No, the bigger issue is: what part(s) of the weapon get tested, and how the information gets stored in a way that travels with the weapon. The issues we need to think about are how to minimize the damage to the artifact by sampling, and how to make sure that the information is associated with that artifact only, and not moved (or copied) to a fake or weapon of lesser quality.

Now biotech and isotopic samples are going to be destructive. Part of whatever gets tested will have to be sacrificed. In one way, this isn't so bad, because if the material removal is mindful and esthetic, the mark of material removed actually serves as part of the permanent record. Material can be cut off with a hacksaw, or it can be carefully removed, leaving a distinctive but minor mark that can be pointed as evidence of authenticity. "See, that's where they removed the metal for the 2015 test." Or "See, that's the core they removed to date the ivory." Obviously such marks can be faked, and that's where an artistic job of sampling is useful. The harder it is to fake the sample site, the better. If the sampling hole is an irregular heptagon with precisely measured faces and angles, a forger probably won't bother trying to copy it precisely.
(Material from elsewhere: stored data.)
theorem transactionEnd_answers {i : Instr} {f : List Byte} {n : Nat} {s : State}
    (hi : transaction s.params i = some (f, n)) (hsize : n ≤ s.params.fbSize) :
    Answers (transactionEnd i s) := by
  match i, hi with
  | .rdhold .., rfl =>
    unfold readRspLen at hsize
    exact State.readFb_answers (by omega) fun _ => .next _
  | .wrmult .., _ => exact .next _
  | .unlock, _ => exact .next _

theorem State.xactPoll_answers {s : State} (h : s.idx < s.params.fbSize) : Answers s.xactPoll := by
  rcases State.xactPoll_cases s with ⟨b, -, e⟩ | ⟨-, e⟩ <;> rw [e]
  · rw [State.xactByte_of_lt (by exact h)]
    exact .ite (fun _ => .next _) fun _ => .next _
  · exact .ite (fun _ => .next _) fun _ => .next _

theorem State.xactCheck_answers {s : State} {ok : State → Result} (h : s.explen ≤ s.params.fbSize)
    (hok : ∀ u, u.params = s.params → Answers (ok u)) : Answers (s.xactCheck ok) := by
  unfold State.xactCheck
  exact State.readFb_answers (by omega) fun _ => .ite (fun _ => hok _ rfl) fun _ => .next _

/-! ### A transaction -/

/-- A numbered step of a transaction answers: its frame, its byte, its check stay inside the buffer. -/
theorem State.xact_answers {s : State} {k : Nat} {f : List Byte} {n : Nat} {ok : State → Result}
    (htag : s.tagOk) (hfit : f.length ≤ s.params.fbSize) (hx : s.xactOk k n) (h1 : 1 ≤ k) (h5 : k ≤ 5)
    (hok : ∀ u, u.params = s.params → Answers (ok u)) : Answers (s.xact k f n ok) := by
  obtain ⟨-, hsize, hstep⟩ := hx
  match k, h1, h5, hstep with
  | 1, _, _, _ => exact State.xactBuild_answers hfit
  | 2, _, _, _ =>
    have hlen := htag.1
    exact .ite (fun hidx => State.readFb_answers (by omega) fun _ => .next _) fun _ => .next _
  | 3, _, _, _ => exact .next _
  | 4, _, _, hpoll =>
    obtain ⟨-, -, hidx, -⟩ := hpoll
    exact State.xactPoll_answers (by omega)
  | 5, _, _, hcheck =>
    obtain ⟨-, hexp, -⟩ := hcheck
    exact State.xactCheck_answers (by omega) hok

theorem State.seqOk.range {s : State} {i : Instr} {cmd : CmdWord} {pl : List Byte} {k : Nat} (h : s.seqOk)
    (hr : s.Runs i) (hs : s.seq = .busy cmd pl k) : 1 ≤ k ∧ k ≤ microSteps i := by
  unfold State.seqOk at h
  simpa only [hs, hr.of_busy hs] using h

/-- A transaction's command answers from Idle by its operand checks, from Busy by its step. -/
theorem exec_answers_of_transaction {i : Instr} {s : State} {f : List Byte} {n : Nat}
    (hi : transaction s.params i = some (f, n)) (hsteps : microSteps i = 5)
    (hidle : s.seq = .idle → Answers (exec i s)) (hbuf : s.bufOk) (hseq : s.seqOk) (hr : s.Runs i) :
    Answers (exec i s) := by
  cases hs : s.seq with
  | idle => exact hidle hs
  | busy cmd pl k =>
    obtain ⟨htag, hxact⟩ := State.bufOk_iff.1 hbuf
    obtain ⟨hfit, hx⟩ := hxact i k f n (hr.running hs) hi
    obtain ⟨h1, h5⟩ := State.seqOk.range hseq hr hs
    rw [exec_eq_xact hi hs]
    refine State.xact_answers htag hfit hx h1 (by omega) fun u hP => ?_
    exact transactionEnd_answers (hP.symm ▸ hi) (hP.symm ▸ hx.2.1)

/-! ### The multi-step commands of the ClockKeeper, at the micro-steps they have -/

section ClockKeeper

variable {s : State}

theorem execCkread_answers (h : ∀ cmd pl k, s.seq = .busy cmd pl k → 1 ≤ k ∧ k ≤ 14) :
    Answers (execCkread s) := by
  unfold execCkread
  split
  · exact .next _
  · next _ _ k hs =>
    obtain ⟨hpos, hmax⟩ := h _ _ _ hs
    interval_cases k <;> exact .next _

theorem execCkcommit_answers (h : ∀ cmd pl k, s.seq = .busy cmd pl k → 1 ≤ k ∧ k ≤ 10) :
    Answers (execCkcommit s) := by
  unfold execCkcommit
  split
  · exact .next _
  · next _ _ k hs =>
    obtain ⟨hpos, hmax⟩ := h _ _ _ hs
    interval_cases k <;> exact .next _

theorem execSetalm_answers (h : ∀ cmd pl k, s.seq = .busy cmd pl k → 1 ≤ k ∧ k ≤ 5) :
    Answers (execSetalm s) := by
  unfold execSetalm
  split
  · exact .next _
  · next _ _ k hs =>
    obtain ⟨hpos, hmax⟩ := h _ _ _ hs
    interval_cases k <;> exact .next _

theorem execArmalm_answers {m : BitVec 4} (h : ∀ cmd pl k, s.seq = .busy cmd pl k → 1 ≤ k ∧ k ≤ 2) :
    Answers (execArmalm m s) := by
  unfold execArmalm
  split
  · exact .next _
  · next _ _ k hs =>
    obtain ⟨hpos, hmax⟩ := h _ _ _ hs
    interval_cases k <;> exact .next _

end ClockKeeper

/-! ### Every step -/

theorem payload_of_decode_ldfb {cmd : CmdWord} {pl data : List Byte}
    (h : decodeCommand cmd pl = .ok (.ldfb data)) : data = pl := by
  unfold decodeCommand decodeFields at h
  split at h <;> cases h
  rfl

/-- Every command answers in a legal state; LDFB's payload is the port's, which fits (R100). -/
theorem exec_answers {i : Instr} {s : State} (hi : isCommand i = true) (hP : s.params.ok = true)
    (hbuf : s.bufOk) (hseq : s.seqOk) (hr : s.Runs i)
    (hpl : ∀ data, i = .ldfb data → data.length ≤ s.params.fbSize) : Answers (exec i s) := by
  have hsize : 8 ≤ s.params.fbSize := (Params.sizes_of_ok hP).1
  have hlen : s.fblen ≤ s.params.fbSize := hbuf.1.1
  have hrange : ∀ cmd pl k, s.seq = .busy cmd pl k → 1 ≤ k ∧ k ≤ microSteps i :=
    fun _ _ _ hs => State.seqOk.range hseq hr hs
  match i, hi with
  | .bldrd .., _ => exact State.buildFrame_answers (by rw [length_readRequest]; exact hsize)
  | .bldwr .., _ =>
    exact .ite (fun hfits => State.buildFrame_answers (length_writeRequest_le_of_fits hfits)) fun _ => .next _
  | .seal .., _ =>
    exact .ite (fun _ => .next _) fun hfits =>
      State.buildFrame_answers (by rw [length_frame]; exact Nat.le_of_not_lt hfits)
  | .verify, _ => exact .ite (fun _ => .next _) fun _ => State.readFb_answers (by omega) fun _ => .next _
  | .ldfb data, _ => exact execLdfb_answers (hpl data rfl)
  | .rdfb, _ => exact .ite (fun _ => .next _) fun _ => State.readFb_answers (by omega) fun _ => .next _
  | .crc16 .., _ => exact .next _
  | .decf32s .., _ => exact State.payload_answers hlen fun _ => .next _
  | .deci32 .., _ => exact State.payload_answers hlen fun _ => .next _
  | .decu16 .., _ => exact State.payload_answers hlen fun _ => .next _
  | .decstr .., _ => exact .ite (fun _ => .next _) fun _ => State.payload_answers hlen fun _ => .next _
  | .decbcd6 .., _ => exact State.payload_answers hlen fun _ => .next _
  | .rdhold .., _ =>
    refine exec_answers_of_transaction rfl rfl (fun hs => ?_) hbuf hseq hr
    unfold exec execRdhold
    rw [hs]
    exact .next _
  | .wrmult .., _ =>
    refine exec_answers_of_transaction rfl rfl (fun hs => ?_) hbuf hseq hr
    unfold exec execWrmult State.writeMultiple
    rw [hs]
    exact .next _
  | .unlock, _ =>
    refine exec_answers_of_transaction rfl rfl (fun hs => ?_) hbuf hseq hr
    unfold exec execUnlock State.writeMultiple
    rw [hs]
    exact .next _
  | .ckread, _ => exact execCkread_answers hrange
  | .ckcommit, _ => exact execCkcommit_answers hrange
  | .wkday .., _ => exact .next _
  | .setsec .., _ => exact .next _
  | .setmin .., _ => exact .next _
  | .sethour .., _ => exact .next _
  | .setday .., _ => exact .next _
  | .setmon .., _ => exact .next _
  | .setyear .., _ => exact .ite (fun _ => .next _) fun _ => .ite (fun _ => .next _) fun _ => .next _
  | .setalm, _ => exact execSetalm_answers hrange
  | .armalm .., _ => exact execArmalm_answers hrange
  | .rdsnap .., _ => exact .next _
  | .rdstat, _ => exact .next _
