-- ==== Sys2Proof/Machine/Platform.lean ====
section
/-! DEFINITION. The platform around the hart: the memory-mapped CSRs (R85 to R88), the agents' changes (R20, R414), the
passing of time and the counters (R440 to R444), and the timer interrupt (R445). -/

namespace Sys2Proof.Machine

/-! ### Memory-mapped CSRs -/

/-- The memory-mapped CSRs (R45). -/
inductive MmReg where
  | mtime
  | mtimecmp (h : Fin 4)
  deriving DecidableEq, Repr

/-- The `mtimecmp` that a hart's accesses and timer use: its own, or the shared one (D23, log 25). -/
def cmpIndex (c : Config) (h : Fin 4) : Fin 4 := if c.mtimecmpPerHart then h else 0

/-- The memory-mapped CSRs and their addresses (R86). -/
def mmRegs (c : Config) : List (MmReg × Word) :=
  (MmReg.mtime, c.mtimeAddr) ::
    (if c.mtimecmpPerHart then List.finRange 4 else [0]).map fun h => (MmReg.mtimecmp h, c.mtimecmpAddr[h])

/-- The memory-mapped CSR that holds an address, with the byte's offset in it. -/
def mmAt (c : Config) (a : Word) : Option (MmReg × Nat) :=
  ((mmRegs c).find? fun e => decide ((a - e.2).toNat < 8)).map fun e => (e.1, (a - e.2).toNat)

/-- Read a memory-mapped CSR. -/
def mmRead (r : MmReg) (s : State) : Word :=
  match r with
  | .mtime => s.mtime
  | .mtimecmp h => s.mtimecmp[h]

/-- This hart's `mtimecmp` (R88). -/
def ownCmp (s : State) : Word := s.mtimecmp[cmpIndex s.cfg s.cfg.hartid]

/-- The timer rule (R445). -/
def updateMtip (s : State) : State :=
  { s with pend := { s.pend with
      mtip :=
        if ownCmp s < s.mtime then true
        else if s.mtime < ownCmp s then false
        else
          match s.cfg.mtipAtEqual with
          | .hold => s.pend.mtip
          | .clear => false
          | .set => true } }

/-- Write a memory-mapped CSR; the timer rule is evaluated after the change (R445). -/
def mmWrite (r : MmReg) (v : Word) (s : State) : State :=
  match r with
  | .mtime => updateMtip { s with mtime := v }
  | .mtimecmp h => updateMtip { s with mtimecmp := s.mtimecmp.set h.val v h.isLt }

/-! ### Agents -/

/-- One agent's change (R20, R414). A byte store into a memory-mapped CSR is no admitted access (R85): nothing. The hart
may walk ahead of need wherever `satp` holds Sv39, whatever `priv` is, M-mode included: R301 does not say whether it may
do so there, where `satp` is not active (DESIGN CHOICE, log 38). -/
def applyAgent (a : AgentAction) (s : State) : State :=
  match a with
  | .setMEIP b => { s with inMEIP := b }
  | .setSEIP b => { s with inSEIP := b }
  | .setMSIP b => { s with inMSIP := b }
  | .setSSIP b => { s with pend := { s.pend with ssip := b } }
  | .writeMtime v => mmWrite .mtime v s
  | .writeMtimecmp h v => mmWrite (.mtimecmp (cmpIndex s.cfg h)) v s
  | .storeByte pa b =>
    match mmAt s.cfg pa with
    | some _ => s
    | none => storeByte pa b s
  | .cacheTranslation va =>
    if translationActive .user s && canonical va then
      match walkRoot va s with
      | .leaf level pte => cacheLeaf (tlbEntryFor va level pte s) s
      | .pageFault => s
      | .unwritten => s
    else s
  | .release => { s with held := false }

/-- The agents' changes, in order. -/
def applyAgents (as : List AgentAction) (s : State) : State := as.foldl (fun s a => applyAgent a s) s

/-! ### Time and counters -/

/-- `mtime`, `mcycle` and the event counters advance by the input's amounts, where they count (R440, R442, R444). After
a CSR write of a counter this advance of the next step comes before the next instruction reads it (R177 beside R440;
DEDUCED, log 37). -/
def advanceCounters (inp : Input) (s : State) : State :=
  { s with
    mtime := s.mtime + BitVec.ofNat 64 inp.mtimeDelta
    mcycle := if countingEnabled 0 s then s.mcycle + BitVec.ofNat 64 inp.cycles else s.mcycle
    mhpmcounter := Vector.ofFn fun i : Fin 29 =>
      if countingEnabled (i.val + 3) s then s.mhpmcounter[i] + BitVec.ofNat 64 inp.events[i] else s.mhpmcounter[i] }

/-- The part of a step before the hart acts (R414): agents, time and counters, the timer rule. -/
def platformStep (inp : Input) (s : State) : State :=
  updateMtip (advanceCounters inp (applyAgents inp.actions s))

/-! ### Inputs -/

/-- What the outside does in the coming step: the first placed input, or a free one (log 5). -/
def nextInput (s : State) : Input :=
  match s.inputs with
  | [] => Config.freeInput s.tick
  | inp :: _ => inp

/-- The state with that input taken. -/
def popInput (s : State) : State := { s with inputs := s.inputs.tail, tick := s.tick + 1 }

/-- The hart is reset (R481), with a draw for what the rule leaves unspecified. -/
def resetHart (draw : Hart) (s : State) : State := { s with toHart := Hart.afterReset s.cfg draw }

end Sys2Proof.Machine
end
The second question is how the information would travel. Alam Shah suggested embedding a microchip in the keris, and that's not a bad idea. It's also an easy thing to hack, both in the sense of copying the information and hacking the microchip out and embedding it elsewhere. My thought was, again, somewhat destructive: engraving a code (potentially machine readable) on the tang of the blade, and saving the information on the web, preferably in multiple locations. If there's a complete description of a weapon, complete with code, sampling marks, isotopic and biochemical markers, etc., that's readily available to anyone with web access (including a customs agent), then a weapon can travel freely from collector to collector. The issue is how to do it.

This applies to all of our collectibles, not just keris, and one obvious problem is that many blades have multiple dresses (different scabbards, hilts, etc). Does each piece get authenticated, or only the blade? Should it vary, with (for example) katanas getting different treatment than European antiques?

What I'm trying to do is figure out a minimally destructive way of authenticating antique weapons, storing the information where everyone can access it, it would take the collapse of civilization (or similar) to destroy that informaiton, and it would be relatively easy to confirm that an antique is what is recorded without doing further destructive tests to the antique.

What do you think? Comments? How would we go about setting this up? Or is something like this already in place, and could it be expanded?